From the data that follows, copy every line holding the string "values".

• Source records:
::::::::::

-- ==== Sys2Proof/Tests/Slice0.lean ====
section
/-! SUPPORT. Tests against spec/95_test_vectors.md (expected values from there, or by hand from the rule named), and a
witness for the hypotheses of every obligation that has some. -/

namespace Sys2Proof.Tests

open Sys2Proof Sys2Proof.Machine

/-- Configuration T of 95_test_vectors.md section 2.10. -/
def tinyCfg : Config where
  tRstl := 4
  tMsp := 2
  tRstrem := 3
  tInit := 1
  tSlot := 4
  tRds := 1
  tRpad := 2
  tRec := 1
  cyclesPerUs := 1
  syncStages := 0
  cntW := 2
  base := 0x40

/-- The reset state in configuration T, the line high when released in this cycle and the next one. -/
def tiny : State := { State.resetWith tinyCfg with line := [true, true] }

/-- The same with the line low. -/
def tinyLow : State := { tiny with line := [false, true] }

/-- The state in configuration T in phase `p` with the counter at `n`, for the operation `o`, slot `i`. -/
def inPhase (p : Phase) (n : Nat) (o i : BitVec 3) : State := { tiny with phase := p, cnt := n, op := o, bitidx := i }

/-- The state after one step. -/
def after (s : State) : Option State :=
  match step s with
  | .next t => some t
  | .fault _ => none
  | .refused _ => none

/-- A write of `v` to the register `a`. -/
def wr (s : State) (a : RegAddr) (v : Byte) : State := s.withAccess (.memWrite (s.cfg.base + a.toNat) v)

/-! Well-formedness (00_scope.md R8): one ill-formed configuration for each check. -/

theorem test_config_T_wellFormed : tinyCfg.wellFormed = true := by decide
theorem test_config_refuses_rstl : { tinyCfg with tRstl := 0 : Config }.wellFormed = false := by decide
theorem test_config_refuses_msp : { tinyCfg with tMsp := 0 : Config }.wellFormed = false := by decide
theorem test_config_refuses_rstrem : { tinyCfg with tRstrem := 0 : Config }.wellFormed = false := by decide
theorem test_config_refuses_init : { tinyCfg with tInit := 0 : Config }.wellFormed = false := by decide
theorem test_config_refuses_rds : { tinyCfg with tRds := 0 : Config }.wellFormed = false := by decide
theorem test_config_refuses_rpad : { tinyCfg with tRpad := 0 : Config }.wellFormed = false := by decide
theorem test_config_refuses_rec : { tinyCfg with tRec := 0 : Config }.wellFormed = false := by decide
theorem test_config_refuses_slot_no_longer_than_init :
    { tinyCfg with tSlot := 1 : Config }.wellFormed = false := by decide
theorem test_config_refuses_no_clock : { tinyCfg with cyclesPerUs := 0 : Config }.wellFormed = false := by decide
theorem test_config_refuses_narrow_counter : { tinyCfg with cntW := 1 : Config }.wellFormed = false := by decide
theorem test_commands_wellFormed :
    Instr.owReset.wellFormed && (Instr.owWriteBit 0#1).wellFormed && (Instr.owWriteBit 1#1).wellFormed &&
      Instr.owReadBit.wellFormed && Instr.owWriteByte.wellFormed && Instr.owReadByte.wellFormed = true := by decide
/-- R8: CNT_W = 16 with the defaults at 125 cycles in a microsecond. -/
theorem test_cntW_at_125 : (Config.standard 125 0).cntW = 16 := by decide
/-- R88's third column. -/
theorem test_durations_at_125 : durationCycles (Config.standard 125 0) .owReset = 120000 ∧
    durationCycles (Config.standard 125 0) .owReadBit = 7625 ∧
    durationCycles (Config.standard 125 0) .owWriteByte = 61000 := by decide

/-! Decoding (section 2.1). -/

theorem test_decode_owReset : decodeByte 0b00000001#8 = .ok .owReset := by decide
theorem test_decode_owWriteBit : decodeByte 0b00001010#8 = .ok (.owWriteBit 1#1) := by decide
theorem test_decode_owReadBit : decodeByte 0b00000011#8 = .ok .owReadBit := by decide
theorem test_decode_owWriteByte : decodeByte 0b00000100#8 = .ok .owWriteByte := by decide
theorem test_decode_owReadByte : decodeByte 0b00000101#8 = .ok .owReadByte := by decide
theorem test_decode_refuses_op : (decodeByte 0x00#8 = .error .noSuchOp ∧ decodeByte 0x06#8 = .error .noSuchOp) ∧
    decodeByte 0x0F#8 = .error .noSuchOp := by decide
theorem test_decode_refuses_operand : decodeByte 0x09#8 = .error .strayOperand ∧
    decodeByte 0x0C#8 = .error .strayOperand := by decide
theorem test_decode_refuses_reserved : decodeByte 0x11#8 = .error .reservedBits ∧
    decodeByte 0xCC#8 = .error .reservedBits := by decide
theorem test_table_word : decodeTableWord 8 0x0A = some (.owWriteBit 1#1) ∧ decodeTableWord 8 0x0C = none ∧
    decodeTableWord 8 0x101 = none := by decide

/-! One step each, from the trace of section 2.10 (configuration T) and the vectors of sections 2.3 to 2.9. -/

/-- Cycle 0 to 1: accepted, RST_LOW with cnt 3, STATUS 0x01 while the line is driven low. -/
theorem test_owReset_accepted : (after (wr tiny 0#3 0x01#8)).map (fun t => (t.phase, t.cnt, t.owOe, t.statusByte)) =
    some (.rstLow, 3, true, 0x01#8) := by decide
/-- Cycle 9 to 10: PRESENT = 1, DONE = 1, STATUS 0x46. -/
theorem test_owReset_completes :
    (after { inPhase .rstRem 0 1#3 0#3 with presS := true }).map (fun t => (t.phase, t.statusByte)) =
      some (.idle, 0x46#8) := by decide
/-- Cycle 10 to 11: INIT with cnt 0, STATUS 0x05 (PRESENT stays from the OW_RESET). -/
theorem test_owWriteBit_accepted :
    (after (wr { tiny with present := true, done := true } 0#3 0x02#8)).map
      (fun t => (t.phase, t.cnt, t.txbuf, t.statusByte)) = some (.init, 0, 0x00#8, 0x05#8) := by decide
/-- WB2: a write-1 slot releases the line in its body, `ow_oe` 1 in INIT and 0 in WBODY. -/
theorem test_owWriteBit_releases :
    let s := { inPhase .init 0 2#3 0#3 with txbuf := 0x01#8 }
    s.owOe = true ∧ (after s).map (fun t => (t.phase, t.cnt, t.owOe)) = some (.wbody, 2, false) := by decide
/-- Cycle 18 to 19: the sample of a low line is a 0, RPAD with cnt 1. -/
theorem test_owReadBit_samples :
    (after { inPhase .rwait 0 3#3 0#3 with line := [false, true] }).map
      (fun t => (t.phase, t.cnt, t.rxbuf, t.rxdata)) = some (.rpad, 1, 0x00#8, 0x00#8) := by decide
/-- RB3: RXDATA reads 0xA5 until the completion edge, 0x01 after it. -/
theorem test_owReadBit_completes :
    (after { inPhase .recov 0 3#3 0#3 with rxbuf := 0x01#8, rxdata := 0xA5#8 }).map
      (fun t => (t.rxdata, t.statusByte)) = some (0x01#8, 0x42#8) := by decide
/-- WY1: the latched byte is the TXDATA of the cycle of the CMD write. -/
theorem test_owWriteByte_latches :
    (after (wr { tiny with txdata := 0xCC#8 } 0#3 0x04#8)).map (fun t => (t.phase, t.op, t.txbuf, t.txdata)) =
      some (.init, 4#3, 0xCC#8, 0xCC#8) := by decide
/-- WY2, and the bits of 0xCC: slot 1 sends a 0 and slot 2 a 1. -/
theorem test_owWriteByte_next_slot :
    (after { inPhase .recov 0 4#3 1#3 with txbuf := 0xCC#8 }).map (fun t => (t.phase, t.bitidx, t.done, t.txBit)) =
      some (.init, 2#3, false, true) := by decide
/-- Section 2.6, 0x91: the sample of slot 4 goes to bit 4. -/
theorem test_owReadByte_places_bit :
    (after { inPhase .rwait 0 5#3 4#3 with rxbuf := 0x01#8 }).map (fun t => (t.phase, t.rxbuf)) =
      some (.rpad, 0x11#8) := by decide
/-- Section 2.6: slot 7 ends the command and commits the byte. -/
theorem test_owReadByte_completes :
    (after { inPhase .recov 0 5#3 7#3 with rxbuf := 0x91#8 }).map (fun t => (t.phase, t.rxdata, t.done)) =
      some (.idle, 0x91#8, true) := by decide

::::::::::

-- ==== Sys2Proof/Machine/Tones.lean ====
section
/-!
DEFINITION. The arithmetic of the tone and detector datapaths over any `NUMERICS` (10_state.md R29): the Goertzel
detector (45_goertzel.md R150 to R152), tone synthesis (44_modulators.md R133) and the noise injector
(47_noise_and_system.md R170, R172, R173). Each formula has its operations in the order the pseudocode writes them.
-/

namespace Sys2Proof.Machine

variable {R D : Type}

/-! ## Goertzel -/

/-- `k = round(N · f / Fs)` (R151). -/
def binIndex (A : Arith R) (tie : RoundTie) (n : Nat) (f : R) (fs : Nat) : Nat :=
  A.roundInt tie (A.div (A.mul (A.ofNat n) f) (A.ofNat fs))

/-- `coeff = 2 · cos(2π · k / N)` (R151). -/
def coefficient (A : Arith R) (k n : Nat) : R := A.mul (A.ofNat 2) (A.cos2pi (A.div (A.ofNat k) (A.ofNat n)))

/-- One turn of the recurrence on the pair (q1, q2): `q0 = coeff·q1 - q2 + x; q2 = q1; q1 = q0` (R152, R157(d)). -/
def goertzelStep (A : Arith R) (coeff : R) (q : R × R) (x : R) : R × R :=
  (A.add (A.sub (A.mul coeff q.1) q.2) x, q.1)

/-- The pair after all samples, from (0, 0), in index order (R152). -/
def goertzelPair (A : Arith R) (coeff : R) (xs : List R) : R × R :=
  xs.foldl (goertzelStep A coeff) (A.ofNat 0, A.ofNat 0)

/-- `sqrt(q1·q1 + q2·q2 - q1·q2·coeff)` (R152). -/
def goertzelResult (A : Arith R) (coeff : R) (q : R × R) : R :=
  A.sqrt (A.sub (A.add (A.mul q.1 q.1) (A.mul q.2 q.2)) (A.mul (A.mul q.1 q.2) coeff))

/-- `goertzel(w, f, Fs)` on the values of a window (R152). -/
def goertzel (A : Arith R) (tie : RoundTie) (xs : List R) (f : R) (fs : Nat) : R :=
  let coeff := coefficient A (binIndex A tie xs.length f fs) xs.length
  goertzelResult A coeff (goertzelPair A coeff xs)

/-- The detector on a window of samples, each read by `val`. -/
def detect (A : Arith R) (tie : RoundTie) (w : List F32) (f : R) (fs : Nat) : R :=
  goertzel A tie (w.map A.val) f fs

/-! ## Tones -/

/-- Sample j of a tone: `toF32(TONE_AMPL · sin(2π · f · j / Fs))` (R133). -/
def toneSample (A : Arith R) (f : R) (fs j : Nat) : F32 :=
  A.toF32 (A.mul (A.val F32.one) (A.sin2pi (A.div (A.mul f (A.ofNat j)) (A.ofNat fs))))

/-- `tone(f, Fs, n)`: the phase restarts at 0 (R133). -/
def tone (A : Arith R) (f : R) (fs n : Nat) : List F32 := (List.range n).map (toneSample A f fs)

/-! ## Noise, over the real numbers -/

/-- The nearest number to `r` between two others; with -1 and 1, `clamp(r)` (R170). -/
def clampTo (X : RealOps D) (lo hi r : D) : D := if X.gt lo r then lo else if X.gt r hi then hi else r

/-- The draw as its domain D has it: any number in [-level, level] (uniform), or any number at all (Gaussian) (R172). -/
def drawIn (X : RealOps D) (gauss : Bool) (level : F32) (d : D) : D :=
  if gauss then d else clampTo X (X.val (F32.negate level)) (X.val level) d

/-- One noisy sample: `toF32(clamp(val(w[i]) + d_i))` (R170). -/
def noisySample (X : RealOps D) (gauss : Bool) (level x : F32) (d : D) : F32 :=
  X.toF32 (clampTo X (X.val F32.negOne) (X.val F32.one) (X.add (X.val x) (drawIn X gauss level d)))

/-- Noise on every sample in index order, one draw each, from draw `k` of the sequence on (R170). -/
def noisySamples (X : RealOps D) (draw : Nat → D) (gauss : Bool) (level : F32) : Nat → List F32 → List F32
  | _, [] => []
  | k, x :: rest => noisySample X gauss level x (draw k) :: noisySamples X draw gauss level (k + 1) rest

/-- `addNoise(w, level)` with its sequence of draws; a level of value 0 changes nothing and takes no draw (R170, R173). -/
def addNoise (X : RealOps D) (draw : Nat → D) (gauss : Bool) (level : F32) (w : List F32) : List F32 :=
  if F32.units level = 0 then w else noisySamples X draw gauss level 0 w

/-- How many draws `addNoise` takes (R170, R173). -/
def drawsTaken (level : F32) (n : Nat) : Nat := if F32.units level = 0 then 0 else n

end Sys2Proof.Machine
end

::::::::::

• Solution below:
/-! SUPPORT. Tests against spec/95_test_vectors.md (expected values from there, or by hand from the rule named), and a
/-- `goertzel(w, f, Fs)` on the values of a window (R152). -/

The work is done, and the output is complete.